-- ==== Sys2Proof/Laws/State.lean ====
section
/-! SUPPORT. What each named update of the state changes, field by field, so that no proof unfolds a record
update. -/

namespace Sys2Proof.Machine

variable (s : State)

@[simp] theorem State.setWarp_fields (x : Warp) :
    (s.setWarp x).pending = s.pending ∧ (s.setWarp x).resetAsserted = s.resetAsserted ∧ (s.setWarp x).locked = s.locked ∧
    (s.setWarp x).warp = x ∧ (s.setWarp x).grid = s.grid ∧ (s.setWarp x).stats = s.stats ∧
    (s.setWarp x).light = s.light ∧ (s.setWarp x).temps = s.temps ∧ (s.setWarp x).zoneCtl = s.zoneCtl ∧
    (s.setWarp x).fanDrv = s.fanDrv ∧ (s.setWarp x).ctl = s.ctl ∧ (s.setWarp x).axisH = s.axisH ∧
    (s.setWarp x).axisV = s.axisV ∧ (s.setWarp x).motion = s.motion ∧ (s.setWarp x).chan = s.chan ∧
    (s.setWarp x).freeCount = s.freeCount := by
  simp [State.setWarp]

@[simp] theorem State.setGrid_fields (x : Vector Slot 4) :
    (s.setGrid x).pending = s.pending ∧ (s.setGrid x).resetAsserted = s.resetAsserted ∧ (s.setGrid x).locked = s.locked ∧
    (s.setGrid x).warp = s.warp ∧ (s.setGrid x).grid = x ∧ (s.setGrid x).stats = s.stats ∧
    (s.setGrid x).light = s.light ∧ (s.setGrid x).temps = s.temps ∧ (s.setGrid x).zoneCtl = s.zoneCtl ∧
    (s.setGrid x).fanDrv = s.fanDrv ∧ (s.setGrid x).ctl = s.ctl ∧ (s.setGrid x).axisH = s.axisH ∧
    (s.setGrid x).axisV = s.axisV ∧ (s.setGrid x).motion = s.motion ∧ (s.setGrid x).chan = s.chan ∧
    (s.setGrid x).freeCount = s.freeCount := by
  simp [State.setGrid]

@[simp] theorem State.setStats_fields (x : Stats) :
    (s.setStats x).pending = s.pending ∧ (s.setStats x).resetAsserted = s.resetAsserted ∧ (s.setStats x).locked = s.locked ∧
    (s.setStats x).warp = s.warp ∧ (s.setStats x).grid = s.grid ∧ (s.setStats x).stats = x ∧
    (s.setStats x).light = s.light ∧ (s.setStats x).temps = s.temps ∧ (s.setStats x).zoneCtl = s.zoneCtl ∧
    (s.setStats x).fanDrv = s.fanDrv ∧ (s.setStats x).ctl = s.ctl ∧ (s.setStats x).axisH = s.axisH ∧
    (s.setStats x).axisV = s.axisV ∧ (s.setStats x).motion = s.motion ∧ (s.setStats x).chan = s.chan ∧
    (s.setStats x).freeCount = s.freeCount := by
  simp [State.setStats]

@[simp] theorem State.setLight_fields (x : Light) :
    (s.setLight x).pending = s.pending ∧ (s.setLight x).resetAsserted = s.resetAsserted ∧ (s.setLight x).locked = s.locked ∧
    (s.setLight x).warp = s.warp ∧ (s.setLight x).grid = s.grid ∧ (s.setLight x).stats = s.stats ∧
    (s.setLight x).light = x ∧ (s.setLight x).temps = s.temps ∧ (s.setLight x).zoneCtl = s.zoneCtl ∧
    (s.setLight x).fanDrv = s.fanDrv ∧ (s.setLight x).ctl = s.ctl ∧ (s.setLight x).axisH = s.axisH ∧
    (s.setLight x).axisV = s.axisV ∧ (s.setLight x).motion = s.motion ∧ (s.setLight x).chan = s.chan ∧
    (s.setLight x).freeCount = s.freeCount := by
  simp [State.setLight]

@[simp] theorem State.setTemps_fields (x : Temps) :
    (s.setTemps x).pending = s.pending ∧ (s.setTemps x).resetAsserted = s.resetAsserted ∧ (s.setTemps x).locked = s.locked ∧
    (s.setTemps x).warp = s.warp ∧ (s.setTemps x).grid = s.grid ∧ (s.setTemps x).stats = s.stats ∧
    (s.setTemps x).light = s.light ∧ (s.setTemps x).temps = x ∧ (s.setTemps x).zoneCtl = s.zoneCtl ∧
    (s.setTemps x).fanDrv = s.fanDrv ∧ (s.setTemps x).ctl = s.ctl ∧ (s.setTemps x).axisH = s.axisH ∧
    (s.setTemps x).axisV = s.axisV ∧ (s.setTemps x).motion = s.motion ∧ (s.setTemps x).chan = s.chan ∧
    (s.setTemps x).freeCount = s.freeCount := by
  simp [State.setTemps]

@[simp] theorem State.setZoneCtl_fields (x : ZoneCtl) :
    (s.setZoneCtl x).pending = s.pending ∧ (s.setZoneCtl x).resetAsserted = s.resetAsserted ∧ (s.setZoneCtl x).locked = s.locked ∧
    (s.setZoneCtl x).warp = s.warp ∧ (s.setZoneCtl x).grid = s.grid ∧ (s.setZoneCtl x).stats = s.stats ∧
    (s.setZoneCtl x).light = s.light ∧ (s.setZoneCtl x).temps = s.temps ∧ (s.setZoneCtl x).zoneCtl = x ∧
    (s.setZoneCtl x).fanDrv = s.fanDrv ∧ (s.setZoneCtl x).ctl = s.ctl ∧ (s.setZoneCtl x).axisH = s.axisH ∧
    (s.setZoneCtl x).axisV = s.axisV ∧ (s.setZoneCtl x).motion = s.motion ∧ (s.setZoneCtl x).chan = s.chan ∧
    (s.setZoneCtl x).freeCount = s.freeCount := by
  simp [State.setZoneCtl]

@[simp] theorem State.setFanDrv_fields (x : FanDrv) :
    (s.setFanDrv x).pending = s.pending ∧ (s.setFanDrv x).resetAsserted = s.resetAsserted ∧ (s.setFanDrv x).locked = s.locked ∧
    (s.setFanDrv x).warp = s.warp ∧ (s.setFanDrv x).grid = s.grid ∧ (s.setFanDrv x).stats = s.stats ∧
    (s.setFanDrv x).light = s.light ∧ (s.setFanDrv x).temps = s.temps ∧ (s.setFanDrv x).zoneCtl = s.zoneCtl ∧
    (s.setFanDrv x).fanDrv = x ∧ (s.setFanDrv x).ctl = s.ctl ∧ (s.setFanDrv x).axisH = s.axisH ∧
    (s.setFanDrv x).axisV = s.axisV ∧ (s.setFanDrv x).motion = s.motion ∧ (s.setFanDrv x).chan = s.chan ∧
    (s.setFanDrv x).freeCount = s.freeCount := by
  simp [State.setFanDrv]

@[simp] theorem State.setCtl_fields (x : StateCtl) :
    (s.setCtl x).pending = s.pending ∧ (s.setCtl x).resetAsserted = s.resetAsserted ∧ (s.setCtl x).locked = s.locked ∧
    (s.setCtl x).warp = s.warp ∧ (s.setCtl x).grid = s.grid ∧ (s.setCtl x).stats = s.stats ∧
    (s.setCtl x).light = s.light ∧ (s.setCtl x).temps = s.temps ∧ (s.setCtl x).zoneCtl = s.zoneCtl ∧
    (s.setCtl x).fanDrv = s.fanDrv ∧ (s.setCtl x).ctl = x ∧ (s.setCtl x).axisH = s.axisH ∧
    (s.setCtl x).axisV = s.axisV ∧ (s.setCtl x).motion = s.motion ∧ (s.setCtl x).chan = s.chan ∧
    (s.setCtl x).freeCount = s.freeCount := by
  simp [State.setCtl]

@[simp] theorem State.setMotion_fields (x : Motion) :
    (s.setMotion x).pending = s.pending ∧ (s.setMotion x).resetAsserted = s.resetAsserted ∧ (s.setMotion x).locked = s.locked ∧
    (s.setMotion x).warp = s.warp ∧ (s.setMotion x).grid = s.grid ∧ (s.setMotion x).stats = s.stats ∧
    (s.setMotion x).light = s.light ∧ (s.setMotion x).temps = s.temps ∧ (s.setMotion x).zoneCtl = s.zoneCtl ∧
    (s.setMotion x).fanDrv = s.fanDrv ∧ (s.setMotion x).ctl = s.ctl ∧ (s.setMotion x).axisH = s.axisH ∧
    (s.setMotion x).axisV = s.axisV ∧ (s.setMotion x).motion = x ∧ (s.setMotion x).chan = s.chan ∧
    (s.setMotion x).freeCount = s.freeCount := by
  simp [State.setMotion]

@[simp] theorem State.setChan_fields (x : ChanState) :
    (s.setChan x).pending = s.pending ∧ (s.setChan x).resetAsserted = s.resetAsserted ∧ (s.setChan x).locked = s.locked ∧
    (s.setChan x).warp = s.warp ∧ (s.setChan x).grid = s.grid ∧ (s.setChan x).stats = s.stats ∧
    (s.setChan x).light = s.light ∧ (s.setChan x).temps = s.temps ∧ (s.setChan x).zoneCtl = s.zoneCtl ∧
    (s.setChan x).fanDrv = s.fanDrv ∧ (s.setChan x).ctl = s.ctl ∧ (s.setChan x).axisH = s.axisH ∧
    (s.setChan x).axisV = s.axisV ∧ (s.setChan x).motion = s.motion ∧ (s.setChan x).chan = x ∧
    (s.setChan x).freeCount = s.freeCount := by
  simp [State.setChan]

@[simp] theorem State.setLocked_fields (x : Bool) :
    (s.setLocked x).pending = s.pending ∧ (s.setLocked x).resetAsserted = s.resetAsserted ∧ (s.setLocked x).locked = x ∧
    (s.setLocked x).warp = s.warp ∧ (s.setLocked x).grid = s.grid ∧ (s.setLocked x).stats = s.stats ∧
    (s.setLocked x).light = s.light ∧ (s.setLocked x).temps = s.temps ∧ (s.setLocked x).zoneCtl = s.zoneCtl ∧
    (s.setLocked x).fanDrv = s.fanDrv ∧ (s.setLocked x).ctl = s.ctl ∧ (s.setLocked x).axisH = s.axisH ∧
    (s.setLocked x).axisV = s.axisV ∧ (s.setLocked x).motion = s.motion ∧ (s.setLocked x).chan = s.chan ∧
    (s.setLocked x).freeCount = s.freeCount := by
  simp [State.setLocked]

@[simp] theorem State.setResetAsserted_fields (x : Bool) :
    (s.setResetAsserted x).pending = s.pending ∧ (s.setResetAsserted x).resetAsserted = x ∧ (s.setResetAsserted x).locked = s.locked ∧
    (s.setResetAsserted x).warp = s.warp ∧ (s.setResetAsserted x).grid = s.grid ∧ (s.setResetAsserted x).stats = s.stats ∧
    (s.setResetAsserted x).light = s.light ∧ (s.setResetAsserted x).temps = s.temps ∧ (s.setResetAsserted x).zoneCtl = s.zoneCtl ∧
    (s.setResetAsserted x).fanDrv = s.fanDrv ∧ (s.setResetAsserted x).ctl = s.ctl ∧ (s.setResetAsserted x).axisH = s.axisH ∧
    (s.setResetAsserted x).axisV = s.axisV ∧ (s.setResetAsserted x).motion = s.motion ∧ (s.setResetAsserted x).chan = s.chan ∧
    (s.setResetAsserted x).freeCount = s.freeCount := by
  simp [State.setResetAsserted]

@[simp] theorem State.setPending_fields (x : List Instr) :
    (s.setPending x).pending = x ∧ (s.setPending x).resetAsserted = s.resetAsserted ∧ (s.setPending x).locked = s.locked ∧
    (s.setPending x).warp = s.warp ∧ (s.setPending x).grid = s.grid ∧ (s.setPending x).stats = s.stats ∧
    (s.setPending x).light = s.light ∧ (s.setPending x).temps = s.temps ∧ (s.setPending x).zoneCtl = s.zoneCtl ∧
    (s.setPending x).fanDrv = s.fanDrv ∧ (s.setPending x).ctl = s.ctl ∧ (s.setPending x).axisH = s.axisH ∧
    (s.setPending x).axisV = s.axisV ∧ (s.setPending x).motion = s.motion ∧ (s.setPending x).chan = s.chan ∧
    (s.setPending x).freeCount = s.freeCount := by
  simp [State.setPending]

== == ==

_What the exercise asks_.
Across the material above, how many lines include the string "update"? Only the number is wanted.

_Response to this exercise_.
2